KGraph

Compiler-Aware Kernel Graph Engine · MCP Tool Service

Config-aware · Macro-resolved · Function-pointer-callable · SQLite-native

Design Document →

KGraph indexes what the compiler sees — not what the parser guesses.

Why KGraph?

Kernel code is not regular code. It lives behind #ifdef CONFIG_*, inside SYSCALL_DEFINE* macros, behind file_operations function-pointer tables that tree-sitter can't follow. Existing tools (codegraph, semcode) parse syntax — KGraph parses compilation truth.

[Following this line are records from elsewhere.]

/-- R92: NEXT only grows, and a walk that does not end at a zero chain value has left LEN behind. -/
theorem walk_end {tests base len : Nat} {next : Half} {m : Memory} {e : WalkEnd} (hlen : len ≤ 32768)
    (h : len + 1 ≤ tests + next.toNat) (he : walk tests base len next m = .ok e) :
    next.toNat ≤ e.next.toNat ∧ (e.term = true ∨ len ≤ e.next.toNat) := by
  induction tests generalizing next m with
  | zero =>
    cases he
    exact ⟨Nat.le_refl _, .inr (by dsimp only; omega)⟩
  | succ n ih =>
    by_cases hlt : next.toNat < len
    · cases hr : memRead m (base + next.toNat) with
      | none =>
        rw [walk_unwritten hlt hr] at he
        cases he
      | some t =>
        rw [walk_succ hlt hr] at he
        split at he
        case isTrue =>
          cases he
          exact ⟨Nat.le_refl _, .inl rfl⟩
        case isFalse ht =>
          have hpos := byte_pos ht
          have hnext := next_add_toNat (t := t) (show next.toNat < 32768 by omega)
          obtain ⟨hle, hend⟩ := ih (by omega) he
          exact ⟨by omega, hend⟩
    · rw [walk_past (by omega)] at he
      cases he
      exact ⟨Nat.le_refl _, .inr (by dsimp only; omega)⟩

/-- Settles O35: `walk_tests`, and the two ends of a walk told apart by `walk_frame` and `walk_end`. -/
theorem walkEndsWithinLen : Obligations.WalkEndsWithinLen := by
  intro s next m hmax hin
  have hlen : s.lenBytes ≤ 32768 := by omega
  refine ⟨fun tests ht => walk_tests_eq hlen (by omega) (by omega), fun e he => ?_⟩
  obtain ⟨-, -, -, hterm⟩ := walk_frame he
  obtain ⟨hle, hend⟩ := walk_end hlen (by omega) he
  exact ⟨⟨fun h => (hterm h).1, fun h => hend.resolve_right (by omega)⟩, hle⟩

/-- The position a walk starts from ends as 0x00. -/
theorem walk_start_zero {tests base len : Nat} {next : Half} {m : Memory} {e : WalkEnd} (hlt : next.toNat < len)
    (he : walk (tests + 1) base len next m = .ok e) : memRead e.buf (base + next.toNat) = some 0x00 := by
  cases hr : memRead m (base + next.toNat) with
  | none =>
    rw [walk_unwritten hlt hr] at he
    cases he
  | some t =>
    rw [walk_succ hlt hr] at he
    split at he
    · cases he
      exact memRead_memWrite_same _ _ _
    · exact walk_keeps_zero he (memRead_memWrite_same _ _ _)

/-- R95: a walk from a position that holds 0x00 "ends at once with TERM = 1 and nothing changed". -/
theorem walk_at_zero {tests base len : Nat} {next : Half} {m : Memory} (hw : Memory.wf m) (hlt : next.toNat < len)
    (hz : memRead m (base + next.toNat) = some 0x00) : walk (tests + 1) base len next m = .ok ⟨m, next, true⟩ := by
  rw [walk_succ hlt hz, if_pos rfl, memWrite_eq_self hw hz]

theorem memWrite_memWrite_same (m : Memory) (a : Nat) (v w : Byte) :
    memWrite (memWrite m a v) a w = memWrite m a w := by
  induction m with
  | nil => simp [memWrite]
  | cons c m ih =>
    obtain ⟨k, u⟩ := c
    rcases Nat.lt_trichotomy a k with hlt | rfl | hgt
    · simp [memWrite, hlt]
    · simp [memWrite]
    · simp [memWrite, hgt.not_gt, hgt.ne', ih]

/-! ### The commands -/

section

variable {s : State}

theorem execUnstuff_length (h : s.lenBytes = 0) : execUnstuff s = .next (s.raise .length) := if_pos h

theorem execUnstuff_range (h0 : s.lenBytes ≠ 0) (hout : s.bufSize < s.srcAddr + s.lenBytes) :
    execUnstuff s = .next (s.raise .range) :=
  (if_neg h0).trans (if_neg (by rw [rangeInside_iff]; omega))

theorem execUnstuffC_range (hout : s.bufSize < s.srcAddr + s.lenBytes) : execUnstuffC s = .next (s.raise .range) :=
  if_neg (by rw [rangeInside_iff]; omega)

theorem execUnstuffC_inside (hin : s.srcAddr + s.lenBytes ≤ s.bufSize) :
    execUnstuffC s = finish (s.walkFrom s.nextIndex s.buf) s.endWalk :=
  if_pos (rangeInside_iff.2 hin)

/-- UNSTUFF's first anchor is the first position of a walk from index 0; a first anchor that held 0x00 is written
twice (R94). -/
theorem execUnstuff_inside (hmax : s.bufSize ≤ 32768) (h0 : s.lenBytes ≠ 0)
    (hin : s.srcAddr + s.lenBytes ≤ s.bufSize) :
    execUnstuff s = finish (s.walkFrom 0 s.buf) s.endWalk := by
  have hlt : (0 : Half).toNat < s.lenBytes := Nat.pos_of_ne_zero h0
  rw [execUnstuff, if_neg h0, if_pos (rangeInside_iff.2 hin)]
  cases hr : memRead s.buf s.srcAddr with
  | none =>
    rw [load_of_none hr, State.walkFrom, walk_unwritten (base := s.srcAddr) hlt hr]
    rfl
  | some t =>
    rw [load_of_some hr]
    dsimp only
    congr 1
    rw [State.walkFrom, State.walkFrom, walk_succ (base := s.srcAddr) hlt hr]
    by_cases ht : t = 0x00
    · subst ht
      rw [if_pos rfl]
      refine (walk_succ hlt (memRead_memWrite_same _ _ _)).trans ?_
      rw [if_pos rfl]
      exact congrArg (fun m => Except.ok (WalkEnd.mk m 0 true)) (memWrite_memWrite_same _ _ _ _)
    · have hpos := byte_pos ht
      have hnext := next_add_toNat (next := 0) (t := t) (by decide)
      rw [if_neg ht]
      rw [zero_add] at hnext ⊢
      exact walk_tests_eq (by omega) (by omega) (by omega)

end

/-! ### Following the chain -/

theorem zextHalf_ofNat {e : Nat} (he : e < 65536) : zextHalf (BitVec.ofNat 16 e) = BitVec.ofNat 32 e := by
  rw [zextHalf_eq_ofNat, BitVec.toNat_ofNat, Nat.mod_eq_of_lt he]

theorem endWalk_of_past (s : State) (m : Memory) (n : Half) :
    s.endWalk ⟨m, n, false⟩ = { s with buf := m, next := zextHalf n, status := 0x00000000 } := by
  rw [← statusWord_ok_false]
  rfl

theorem endWalk_of_zero (s : State) (m : Memory) (n : Half) :
    s.endWalk ⟨m, n, true⟩ = { s with buf := m, next := zextHalf n, status := 0x00000100 } := by
  rw [← statusWord_ok_true]
  rfl

theorem restored_cons {s : State} {vs : List Nat} {m : Memory} (h : s.Restored vs m) (e : Nat) :
    s.Restored (e :: vs) (memWrite m (s.srcAddr + e) 0x00) := by
  obtain ⟨hzero, hframe⟩ := h
  refine ⟨fun p hp => ?_, fun a ha => ?_⟩
  · rw [memRead_memWrite]
    split
    · rfl
    · obtain rfl | hp := List.mem_cons.1 hp
      · exact absurd rfl ‹_›
      · exact hzero p hp
  · rw [memRead_memWrite_other _ _ _ (ha e List.mem_cons_self)]
    exact hframe a fun p hp => ha p (List.mem_cons_of_mem _ hp)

What others miss	What KGraph captures
All `#ifdef` branches (most are dead under your config)	Only the code your defconfig actually compiles
`EXPORT_SYMBOL` / `SYSCALL_DEFINE*` as opaque text	Macro-expanded symbols with real names and positions
`f_op->read_iter()` → "can't resolve"	`ops_bind` edge: `.read_iter = ext4_file_read_iter` → concrete function
Same-named `static` helpers across TU → name collision	Per-TU disambiguation via clang symbol resolution

Result: LLM agents find root-cause paths in 3 tool-calls / ~1.5k tokens where grep-based workflows burn 10k+ tokens and scatter across irrelevant branches.

Workflow at a Glance

Once your kernel has a compile_commands.json, the whole setup is three commands:

# 1. Install kgraph (bundles Python 3.10 + scip-clang, Linux x86-64 only)
npm install -g @ajksunkang-aios/kgraph

# 2. Wire kgraph's MCP server into your AI agents (auto-detects what's installed)
kgraph install

# 3. Build the code graph for this kernel (run inside the kernel source dir)
cd /path/to/linux
kgraph init .

That's it. Restart your agent and ask it structural questions about the kernel — it calls KGraph's MCP tools instead of grepping.

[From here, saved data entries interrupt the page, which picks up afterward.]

/-- The commands: one constructor per row of spec/opcode_table.json. A management command carries the tag of its request (R169);
an event of a field node carries the node's address `src`, whose role decides who takes it (R165). -/
inductive Instr where
  | fullReset (cause : FullCause)
  | estopAssert
  | estopRelease
  | millisecondTick
  | dwellComplete
  | fPortFrame (f : RxFrame)
  | uPortFrame (f : RxFrame)
  | fPortFrameSent
  | uPortFrameSent
  | tileIntervalExpiry (t : Term)
  | mreq (f : MreqFrame)
  | tableWriteForwarding (tag : Byte) (first count : Nat) (entries : List ForwardingWrite)
  | tableWriteKind (tag : Byte) (first count : Nat) (entries : List (Option KindAction))
  | tableWriteCellParameter (tag : Byte) (first count : Nat) (entries : List ParamValue)
  | tableWriteLot (tag : Byte) (first count : Nat) (entries : List LotWrite)
  | tableWriteProgram (tag : Byte) (first count : Nat) (entries : List ProgramEntry)
  | tableWriteWire (tag : Byte) (first count : Nat) (entries : List WireEntry)
  | tableWriteRecipe (tag : Byte) (first count : Nat) (entries : List RecipeEntry)
  | tableWritePlan (tag : Byte) (first count : Nat) (entries : List PlanEntry)
  | tableWriteLimits (tag : Byte) (first count : Nat) (entries : List LimitsEntry)
  | tableWriteTerminal (tag : Byte) (first count : Nat) (entries : List (Option Level))
  | tableWritePage (tag : Byte) (first count : Nat) (entries : List PageEntry)
  | tableWriteTile (tag : Byte) (first count : Nat) (entries : List TileEntry)
  | tableWriteKeyMap (tag : Byte) (first count : Nat) (entries : List KeyEntry)
  | tableWriteUnit (tag : Byte) (first count : Nat)
  | tableWriteCandidate (tag : Byte) (first count : Nat)
  | tableReadForwarding (tag : Byte) (first count : Nat)
  | tableReadKind (tag : Byte) (first count : Nat)
  | tableReadCellParameter (tag : Byte) (first count : Nat)
  | tableReadLot (tag : Byte) (first count : Nat)
  | tableReadProgram (tag : Byte) (first count : Nat)
  | tableReadWire (tag : Byte) (first count : Nat)
  | tableReadRecipe (tag : Byte) (first count : Nat)
  | tableReadUnit (tag : Byte) (first count : Nat)
  | tableReadCandidate (tag : Byte) (position : Position) (first count : Nat)
  | tableReadPlan (tag : Byte) (first count : Nat)
  | tableReadLimits (tag : Byte) (first count : Nat)
  | tableReadTerminal (tag : Byte) (first count : Nat)
  | tableReadPage (tag : Byte) (first count : Nat)
  | tableReadTile (tag : Byte) (first count : Nat)
  | tableReadKeyMap (tag : Byte) (first count : Nat)
  | cellCmdArm (tag : Byte)
  | cellCmdStart (tag : Byte)
  | cellCmdDrain (tag : Byte)
  | cellCmdPause (tag : Byte)
  | cellCmdResume (tag : Byte)
  | cellCmdStop (tag : Byte)
  | headOpEnable (tag : Byte) (h : Option Head)
  | headOpDisable (tag : Byte) (h : Option Head)
  | headOpPause (tag : Byte) (h : Option Head)
  | headOpResume (tag : Byte) (h : Option Head)
  | headOpClearFault (tag : Byte) (h : Option Head)
  | stripOpAcceptId (tag : Byte) (seq : Nat)
  | stripOpScrap (tag : Byte) (seq : Nat)
  | stripOpSkipUnit (tag : Byte) (seq unit : Nat)
  | stripOpNsbResume (tag : Byte) (seq unit wire : Nat)
  | stripOpRebondWire (tag : Byte) (seq unit wire : Nat)
  | stripOpWaiveWire (tag : Byte) (seq unit wire : Nat)
  | slotOpAcceptSensed (tag : Byte) (slot : Nat)
  | slotOpSkipSlot (tag : Byte) (slot : Nat)
  | programRelease (tag : Byte) (p : Nat)
  | pullAdd (tag : Byte) (seq unit wire : Nat)
  | pullRead (tag : Byte) (count : Nat)
  | pullRelease (tag : Byte) (n : Nat)
  | statsRead (tag : Byte) (p : Nat)
  | statsReset (tag : Byte) (sel : StatsSel)
  | alarmRead (tag : Byte) (first count : Nat)
  | alarmAck (tag : Byte) (code : Option AlarmCode) (scope : Option AlarmScope)
  | statusRead (tag : Byte) (section_ : Nat)
  | countersClear (tag : Byte)
  | restart (tag : Byte)
  | magIn (src : Byte) (sensed : SlotMap)
  | magOut (src : Byte)
  | stripIn (src : Byte) (code : Option StripCode)
  | feedFault (src : Byte)
  | pushTimeout
  | outputMagIn (src : Byte) (sensed : SlotMap)
  | outputMagOut (src : Byte)
  | pushGrant
  | movePbGrant
  | moveBpGrant
  | ejectGrant
  | moveDone (src : Byte) (origin : Origin) (n : Byte)
  | trackFault (src : Byte) (origin : Origin) (n : Byte)
  | moveTimeout
  | ejected (src : Byte) (slot : Nat)
  | outputFeedFault (src : Byte)
  | heatSample (src : Byte) (temperature : Nat)
  | heatSignalTimerExpiry
  | touchdown (src : Byte) (n : Byte)
  | usSample (src : Byte) (feedback : BitVec 16) (seq : Byte) (generatorFault : Bool)
  | startupTimeout (h : Head)
  | lossWindowExpiry (h : Head)
  | bondEnd (src : Byte) (n : Byte) (continuity : Continuity) (deformation : Nat)
  | wireDone (src : Byte) (n : Byte)
  | aborted (src : Byte) (n : Byte)
  | motionFault (src : Byte)
  | headDeadlineExpiry (h : Head)
  | pullReq
  | pullResult (src : Byte) (tag : Byte) (force mode : Nat) (status : StationStatus)
  | pullRequestTimeout
  | screenKey (src : Byte) (key tile : Nat) (tag : BitVec 16)
  | resetLineAsserted
  deriving DecidableEq, Repr

end Sys2Proof
end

> What functions call ext4_file_read_iter?
> What implements ->read_iter across the kernel?
> Show me the body of generic_file_read_iter.

  npm install                kgraph install            kgraph init .
 ┌──────────────────┐      ┌──────────────────┐      ┌────────────────────┐
 │ @ajksunkang-aios │  →   │ configure agents │  →   │ scip-clang → SQLite │
 │ /kgraph          │      │ (claude/cursor/  │      │ .kgraph/kgraph.db   │
 │ (Python bundled) │      │  codex/opencode/ │      │ ready for queries   │
 │                  │      │  hermes)         │      │                     │
 └──────────────────┘      └──────────────────┘      └────────────────────┘

Prerequisite: a kernel tree with compile_commands.json built using clang (make CC=clang LLVM=1). See Detailed Setup below for how to produce it, Docker included.

Detailed Setup

Step 0 (prerequisite): Build `compile_commands.json` with clang

KGraph is compiler-aware — it indexes what the compiler actually sees, so it needs a clang compilation database. Docker gives you a clean, reproducible build environment:

docker run --platform linux/amd64 -it --rm \
  -v "$(pwd):/workspace" -w /workspace ubuntu:latest

# Inside the container:
apt-get update && apt-get install -y clang llvm make bc flex bison libelf-dev libssl-dev
make CC=clang LLVM=1 x86_64_defconfig
make CC=clang LLVM=1 -j$(nproc)
./scripts/clang-tools/gen_compile_commands.py

This produces compile_commands.json (~5–50 MB) listing exactly the .c files your defconfig compiles, with the exact compiler flags. This config-awareness is what makes KGraph different from syntax-only tools.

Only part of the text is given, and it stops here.